▶ _What this task involves_: Could you copy exactly the lines from the one containing "simp only [List.mem_cons, List.not_mem_nil, or_false]" through the last line of the records below, and nothing else?

————

theorem fmaF_fused (f : FFmt) (rm : Round) (x y z : Nat) : Fused f rm x y z (fmaF f rm (unpackF f x) (unpackF f y) (unpackF f z)) := by
  refine ⟨fun h => ?_, fun hbad h => ?_, fun hbad hx hy hz => ?_⟩
  · simp only [fmaF, isInf_unpackF, isZero_unpackF, canonNan_eq_quiet]
    rw [if_pos (by simpa using h)]
  · have hfl : flagIf (snan f x || snan f y || snan f z) flagNV = invalid f [x, y, z] := by simp [flagIf, invalid, or_assoc]
    simp only [fmaF, isNan_unpackF, isInf_unpackF, isZero_unpackF, isSnan_unpackF, canonNan_eq_quiet, hfl]
    rw [if_neg (by simpa using hbad), if_pos (by simpa [or_assoc] using h)]
  · have hskip : fmaF f rm (unpackF f x) (unpackF f y) (unpackF f z) =
        numberFused f rm (negative f x != negative f y) (unpackF f x) (unpackF f y) (unpackF f z) := by
      simp only [fmaF, isNan_unpackF, isInf_unpackF, isZero_unpackF, signBit_unpackF hx, signBit_unpackF hy, hx, hy, hz]
      rw [if_neg (by simpa using hbad), if_neg (by simp)]
      rfl
    rw [hskip]
    have hinf : infinite f x = true ∨ infinite f y = true → isInf (unpackF f x) = true ∨ isInf (unpackF f y) = true := by simp
    have hfin : ¬ (infinite f x = true ∨ infinite f y = true) → finite f x = true ∧ finite f y = true := fun h => by
      rw [not_or, Bool.not_eq_true, Bool.not_eq_true] at h
      exact ⟨finite_of_kinds hx h.1, finite_of_kinds hy h.2⟩
    refine ⟨fun he hiz hs => ?_, fun he h => ?_, fun he hiz => ?_, fun he hiz => ?_⟩
    · rw [unpackF_infinite hiz, numberFused_inf_inf f rm _ _ (hinf he), if_neg hs]
    · cases hiz : infinite f z
      · obtain ⟨k, j, hr, -⟩ := unpackF_value (finite_of_kinds hz hiz)
        rw [hr, numberFused_inf_num f rm _ _ _ _ (hinf he)]
      · rw [unpackF_infinite hiz, numberFused_inf_inf f rm _ _ (hinf he), if_pos (h.resolve_left (by simp [hiz]))]
    all_goals
      obtain ⟨hfx, hfy⟩ := hfin he
      obtain ⟨m, e, hr, hv, -⟩ := unpackF_value hfx
      obtain ⟨n, g, hr', hv', -⟩ := unpackF_value hfy
    · rw [hr, hr', unpackF_infinite hiz, ← infBits_eq_infinity]; rfl
    · obtain ⟨k, j, hr'', hv'', -⟩ := unpackF_value (finite_of_kinds hz hiz)
      rw [hr, hr', hr'', hv, hv', hv'', ← signedVal_product]
      exact roundsTo_numberFused ..

end Sys2Proof.Machine

namespace Sys2Proof.Proofs

open Sys2Proof.Machine Sys2Proof.Say

/-- Settles O34: every operation reads its patterns, and `addF`, `mulF` and `fmaF` are the sum, the product and the fused multiply-add
of R130; the last clauses are cases of `addF` and `mulF` on words. -/
theorem nanResults : Obligations.NanResults := by
  intro rm a b c d
  refine ⟨fun f _ x y z => ⟨?_, ?_, ?_, ?_⟩, fun f _ x y z => ⟨?_, ?_, ?_⟩, fun h op hop => ?nans, ?_, ?_, fun h => ?_⟩
  · exact scalar_of (fun p q _ => addF f rm (unpackF f p) (unpackF f q)) rfl fun p q _ => addF_sum f rm p q
  · exact scalar_of (fun p q _ => addF f rm (unpackF f p) (negate (unpackF f q))) rfl fun p q _ => negate_unpackF f q ▸ addF_sum f rm p (turned f q)
  · exact scalar_of (fun p q _ => mulF f rm (unpackF f p) (unpackF f q)) rfl fun p q _ => mulF_product f rm p q
  · exact scalar_of (fun p q r => fmaF f rm (unpackF f p) (unpackF f q) (unpackF f r)) rfl (fmaF_fused f rm)
  · exact packed_of (fun p q _ => addF f rm (unpackF f p) (unpackF f q)) rfl fun p q _ => addF_sum f rm p q
  · exact packed_of (fun p q _ => mulF f rm (unpackF f p) (unpackF f q)) rfl fun p q _ => mulF_product f rm p q
  · exact packed_of (fun p q r => fmaF f rm (unpackF f p) (unpackF f q) (unpackF f r)) rfl (fmaF_fused f rm)
  case nans =>
    rw [Bool.or_eq_true, nan32_eq, nan32_eq] at h
    have hfl : (if snan32 a || snan32 b then flagNV else 0 : FpFlags) = invalid .f32 [a.toNat, b.toNat] := by
      rw [snan32_eq, snan32_eq, ← flagIf_snan]; rfl
    have hturned : invalid .f32 [a.toNat, turned .f32 b.toNat] = invalid .f32 [a.toNat, b.toNat] := by
      rw [← flagIf_snan, ← flagIf_snan, snan_turned]
    rw [hfl]
    simp only [List.mem_cons, List.not_mem_nil, or_false] at hop
    rcases hop with rfl | rfl | rfl <;> simp only [aluEval, pat_f32_word]
    · rw [(addF_sum .f32 rm a.toNat b.toNat).1 h]; rfl
    · rw [negate_unpackF, (addF_sum .f32 rm a.toNat (turned .f32 b.toNat)).1 (by rwa [nan_turned]), hturned]; rfl
    · rw [(mulF_product .f32 rm a.toNat b.toNat).1 h]; rfl
  · rfl
  · rfl
  · have hz : zero .f32 a.toNat = true := decide_eq_true h
    simp only [aluEval, pat_f32_word]
    rw [(mulF_product .f32 rm a.toNat (0x7F800000 : W32).toNat).2.1 (.inr ⟨hz, rfl⟩)]
    rfl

————

▶ _Answer to this problem_:
    simp only [List.mem_cons, List.not_mem_nil, or_false] at hop
    rcases hop with rfl | rfl | rfl <;> simp only [aluEval, pat_f32_word]
    · rw [(addF_sum .f32 rm a.toNat b.toNat).1 h]; rfl
    · rw [negate_unpackF, (addF_sum .f32 rm a.toNat (turned .f32 b.toNat)).1 (by rwa [nan_turned]), hturned]; rfl
    · rw [(mulF_product .f32 rm a.toNat b.toNat).1 h]; rfl
  · rfl
  · rfl
  · have hz : zero .f32 a.toNat = true := decide_eq_true h
    simp only [aluEval, pat_f32_word]
    rw [(mulF_product .f32 rm a.toNat (0x7F800000 : W32).toNat).2.1 (.inr ⟨hz, rfl⟩)]
    rfl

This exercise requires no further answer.